### EXERCISE GOAL
The listing below contains a span that opens with the line containing "have l20 : MagLe" and closes with the line containing "R280, R281). -/". Return that span exactly.

### TASK INPUT
/-- The FM index under any parameters is in [0.15, 8] (43_fm.md R244, 40_numerics.md R165). -/
theorem indexOf_within (c : Params) {x : F32} (hx : within lit0 lit1 x = true) :
    within lit0_15 0x41000000 (indexOf c x) = true := by
  have hp := powF_within c.fns (b := litIdxRatio) (by decide) (by decide +kernel) (by decide +kernel) hx
  have e1 : minF lit1 litIdxRatio = lit1 := by decide +kernel
  have e2 : maxF lit1 litIdxRatio = litIdxRatio := by decide +kernel
  rw [e1, e2] at hp
  have hf : isFinite (powF c.fns litIdxRatio x) = true := isFinite_of_within hp (by decide) (by decide)
  rw [within_iff] at hp
  have lo := fMul_mono (x := lit0_15) (y := lit1) (x' := lit0_15) (by decide) (by decide) (by decide) hf (by decide)
    (by decide) le_rfl hp.2.2.2.1
  have hi := fMul_mono (x := lit0_15) (x' := lit0_15) (y' := litIdxRatio) (by decide) hf (by decide) (by decide)
    (le_trans (by decide) hp.2.2.2.1) (by decide) le_rfl hp.2.2.2.2
  have el : fMul lit0_15 lit1 = lit0_15 := by decide +kernel
  have eh : fMul lit0_15 litIdxRatio = 0x41000000 := by decide +kernel
  rw [el] at lo; rw [eh] at hi
  exact within_iff.2 ⟨by decide, by decide, isNaN_fMul (by decide) hf, lo, hi⟩

/-- FM.process under the default parameters: phases in [0, 1), the modulator output and the sample in [-1, 1]
(43_fm.md R248). -/
theorem fmProcess_bounds {c : Params} (hd : c.isDefault) {r : Regs} (hr : r.normalised) {x : FmState}
    (hx : within c.fMin c.fMax x.freq = true) (hmp : withinBelow lit0 lit1 x.modPhase = true)
    (hcp : withinBelow lit0 lit1 x.carPhase = true) (hlm : within litNeg1 lit1 x.lastMod = true) {env : F32}
    (he : within lit0 lit1 env = true) :
    withinBelow lit0 lit1 (fmProcess c r x env).1.modPhase = true ∧
      withinBelow lit0 lit1 (fmProcess c r x env).1.carPhase = true ∧
      within litNeg1 lit1 (fmProcess c r x env).1.lastMod = true ∧ within litNeg1 lit1 (fmProcess c r x env).2 = true := by
  have e1 : c.fMin = 0x41A00000 := by rw [isDefault_eq hd]; rfl
  have e2 : c.fMax = 0x457A0000 := by rw [isDefault_eq hd]; rfl
  have es : c.sampleRate = Params.default.sampleRate := by rw [isDefault_eq hd]
  rw [e1, e2] at hx
  have f4 : MagLe 4000 x.freq := magLe_of_within hx ⟨by decide, by decide⟩ ⟨by decide, by decide⟩
  have hrat := ratioOf_within (hr 0x08 r.fmRatio rfl)
  have r6 : MagLe 6 (ratioOf r.fmRatio) := magLe_of_within hrat ⟨by decide, by decide⟩ ⟨by decide, by decide⟩
  have i8 : MagLe 8 (indexOf c r.fmIndex) :=
    magLe_of_within (indexOf_within c (hr 0x07 r.fmIndex rfl)) ⟨by decide, by decide⟩ ⟨by decide, by decide⟩
  have p7 : MagLe 7 litTwoPi := ⟨by decide, by decide⟩
  have h9 : MagLe 1 lit0_9 := ⟨by decide, by decide⟩
  rw [within_iff] at hx hrat
  have q1 : 0 ≤ units x.freq := le_trans (by decide) hx.2.2.2.1
  have q2 : 0 ≤ units (ratioOf r.fmRatio) := le_trans (by decide) hrat.2.2.2.1
  have hmod : withinBelow lit0 lit1 (fmNextModPhase c r x) = true := by
    have h := fDiv_sampleRate (by decide) (magLe_fMul f4 r6 (by decide) (by decide) (by decide))
      (units_fMul_nonneg f4.1 r6.1 q1 q2)
    unfold fmNextModPhase
    rw [es]
    exact wrap01_advance (by decide) hmp h.1 h.2
  have hcar : withinBelow lit0 lit1 (fmNextCarPhase c x) = true := by
    have h := fDiv_sampleRate (by decide) f4 q1
    unfold fmNextCarPhase
    rw [es]
    exact wrap01_advance (by decide) hcp h.1 h.2
  have hfb := magLe_fMul (magLe_one.2 hlm) (magLe_fMul (magLe_of_unit (hr 0x09 r.fmFeedback rfl)) h9 (by decide) (by decide)
    (by decide)) (by decide) (by decide) (by decide)
  have hlast := magLe_sinF c.fns (magLe_fMul p7 (magLe_fAdd (magLe_of_unit (within_of_withinBelow hmod)) hfb (by decide))
    (by decide) (by decide) (by decide)).1
  have hca := magLe_sinF c.fns (magLe_fMul p7 (magLe_fAdd (magLe_of_unit (within_of_withinBelow hcar))
    (magLe_fMul hlast i8 (by decide) (by decide) (by decide)) (by decide)) (by decide) (by decide) (by decide)).1
  have hs := magLe_fMul (magLe_foldStage hd (by decide) (by decide) hca (hr 0x0A r.fmFold rfl)) (magLe_of_unit he)
    (by decide) (by decide) (by decide)
  exact ⟨hmod, hcar, magLe_one.1 hlast, softclip_within c (magLe_isNaN hs)⟩

/-! ### Resonator -/

/-- The damping coefficient and the comb gain are at most 1 (44_resonator.md R284). -/
theorem combGain_within {x : F32} (hx : within lit0 lit1 x = true) : within lit0_5 0x3F6B851E (combGain x) = true := by
  have hm : within lit0 lit0_42 (fMul x lit0_42) = true :=
    within_fMul_nonneg hx (c := lit0_42) (d := lit0_42) (by decide) (by decide) (by decide) (by decide) (by decide)
      (by decide) (by decide) (by decide) (by decide) (by decide +kernel) (by decide +kernel)
  have hf := isFinite_of_within hm (by decide) (by decide)
  rw [within_iff] at hm
  have lo := fAdd_mono (x := lit0_5) (y := lit0) (x' := lit0_5) (by decide) (by decide) (by decide) hf le_rfl hm.2.2.2.1
  have hi := fAdd_mono (x := lit0_5) (x' := lit0_5) (y' := lit0_42) (by decide) hf (by decide) (by decide) le_rfl
    hm.2.2.2.2
  have el : fAdd lit0_5 lit0 = lit0_5 := by decide +kernel
  have eh : fAdd lit0_5 lit0_42 = 0x3F6B851E := by decide +kernel
  rw [el] at lo; rw [eh] at hi
  exact within_iff.2 ⟨by decide, by decide, isNaN_fAdd (by decide) hf, lo, hi⟩

theorem dampCoef_within {c : Params} (hd : c.isDefault) {x : F32} (hx : within lit0 lit1 x = true) :
    within lit0 0x3F733333 (dampCoef c x) = true := by
  have e : c.dampMax = 0x3F733333 := by rw [isDefault_eq hd]; rfl
  unfold dampCoef
  rw [e]
  exact within_fMul_nonneg hx (c := (0x3F733333 : F32)) (d := (0x3F733333 : F32)) (by decide) (by decide) (by decide)
    (by decide) (by decide) (by decide) (by decide) (by decide) (by decide) (by decide +kernel) (by decide +kernel)

/-- The filter update keeps [-20, 20] (44_resonator.md R280). -/
theorem combLp_within {a d l : F32} (ha : within lit0 0x3F733333 a = true) (hdl : MagLe 1 d)
    (hl : within litNeg20 lit20 l = true) : within litNeg20 lit20 (fAdd (fMul (fSub lit1 a) d) (fMul a l)) = true := by
  have fa := isFinite_of_within ha (by decide) (by decide)
  have h1 : within lit0 lit1 (fSub lit1 a) = true := by
    rw [within_iff] at ha
    have e0 : units lit0 = 0 := by decide
    have e1 : units (0x3F733333 : F32) ≤ units lit1 := by decide
    exact within_fSub (by decide) fa (by decide) (by decide) (by omega) (by omega)
  have h2 := magLe_fMul (magLe_of_unit h1) hdl (by decide) (by decide) (by decide)
  have ha' : within (fNeg 0x3F733333) 0x3F733333 a = true := within_mono ha (by decide +kernel) (by decide +kernel)
  have h3 : within (fNeg 0x41980000) 0x41980000 (fMul a l) = true :=
    within_fMul_sym (b := (0x3F733333 : F32)) (d := lit20) ha' hl (by decide) (by decide) (by decide) (by decide +kernel)
  have f3 := isFinite_of_within h3 (by decide) (by decide)
  rw [magLe_iff] at h2
  rw [within_iff] at h3
  have e1 : units (fNeg 0x41980000) = -(19 * 2 ^ 149) := by decide
  have e2 : units (0x41980000 : F32) = 19 * 2 ^ 149 := by decide
  have e3 : units litNeg20 = -(20 * 2 ^ 149) := by decide
  have e4 : units lit20 = 20 * 2 ^ 149 := by decide
  refine within_fAdd h2.1 f3 (by decide) (by decide) ?_ ?_ <;> push_cast at h2 <;> omega

/-- What one comb line gives out is in [-1, 1] (44_resonator.md R280). -/
theorem combOut_within {c : Params} {exc a g : F32} {x : ResState} {k : Fin 4} (he : MagLe 2 exc) (hg : MagLe 1 g)
    (hl : within litNeg20 lit20 (combLp a x k) = true) : MagLe 1 (combOut c exc a g x k) := by
  have l20 : MagLe 20 (combLp a x k) := magLe_of_within hl ⟨by decide, by decide⟩ ⟨by decide, by decide⟩
  exact magLe_softclip c (magLe_fAdd (magLe_fMul l20 hg (by decide) (by decide) (by decide)) he (by decide))

/-- The cell bounds as whole numbers (44_resonator.md R280, R281). -/
theorem cellBound_combLine (k : Fin 4) : cellBound (combLine k) = lit1 := by revert k; decide

theorem cellBound_apLine : cellBound (apLine 0) = lit2 ∧ cellBound (apLine 1) = lit5 := by decide

/-- The filter states and cells in range: the part of the numeric invariants that the lines' steps keep. -/
def LinesBounded (x : ResState) : Prop :=
  (∀ k : Fin 4, within litNeg20 lit20 x.lp[k] = true) ∧
    (∀ (line : Fin 6) (idx : Nat), within (fNeg (cellBound line)) (cellBound line) (delayRead x line idx) = true) ∧
    ∀ line : Fin 6, Memory.wf x.lines[line] = true

theorem comb_cell {x : ResState} (h : LinesBounded x) (k : Fin 4) (idx : Nat) :
    MagLe 1 (delayRead x (combLine k) idx) := by
  have := h.2.1 (combLine k) idx
  rw [cellBound_combLine] at this
  exact magLe_one.2 this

### RESULT FOR THIS TASK
  have l20 : MagLe 20 (combLp a x k) := magLe_of_within hl ⟨by decide, by decide⟩ ⟨by decide, by decide⟩
  exact magLe_softclip c (magLe_fAdd (magLe_fMul l20 hg (by decide) (by decide) (by decide)) he (by decide))

/-- The cell bounds as whole numbers (44_resonator.md R280, R281). -/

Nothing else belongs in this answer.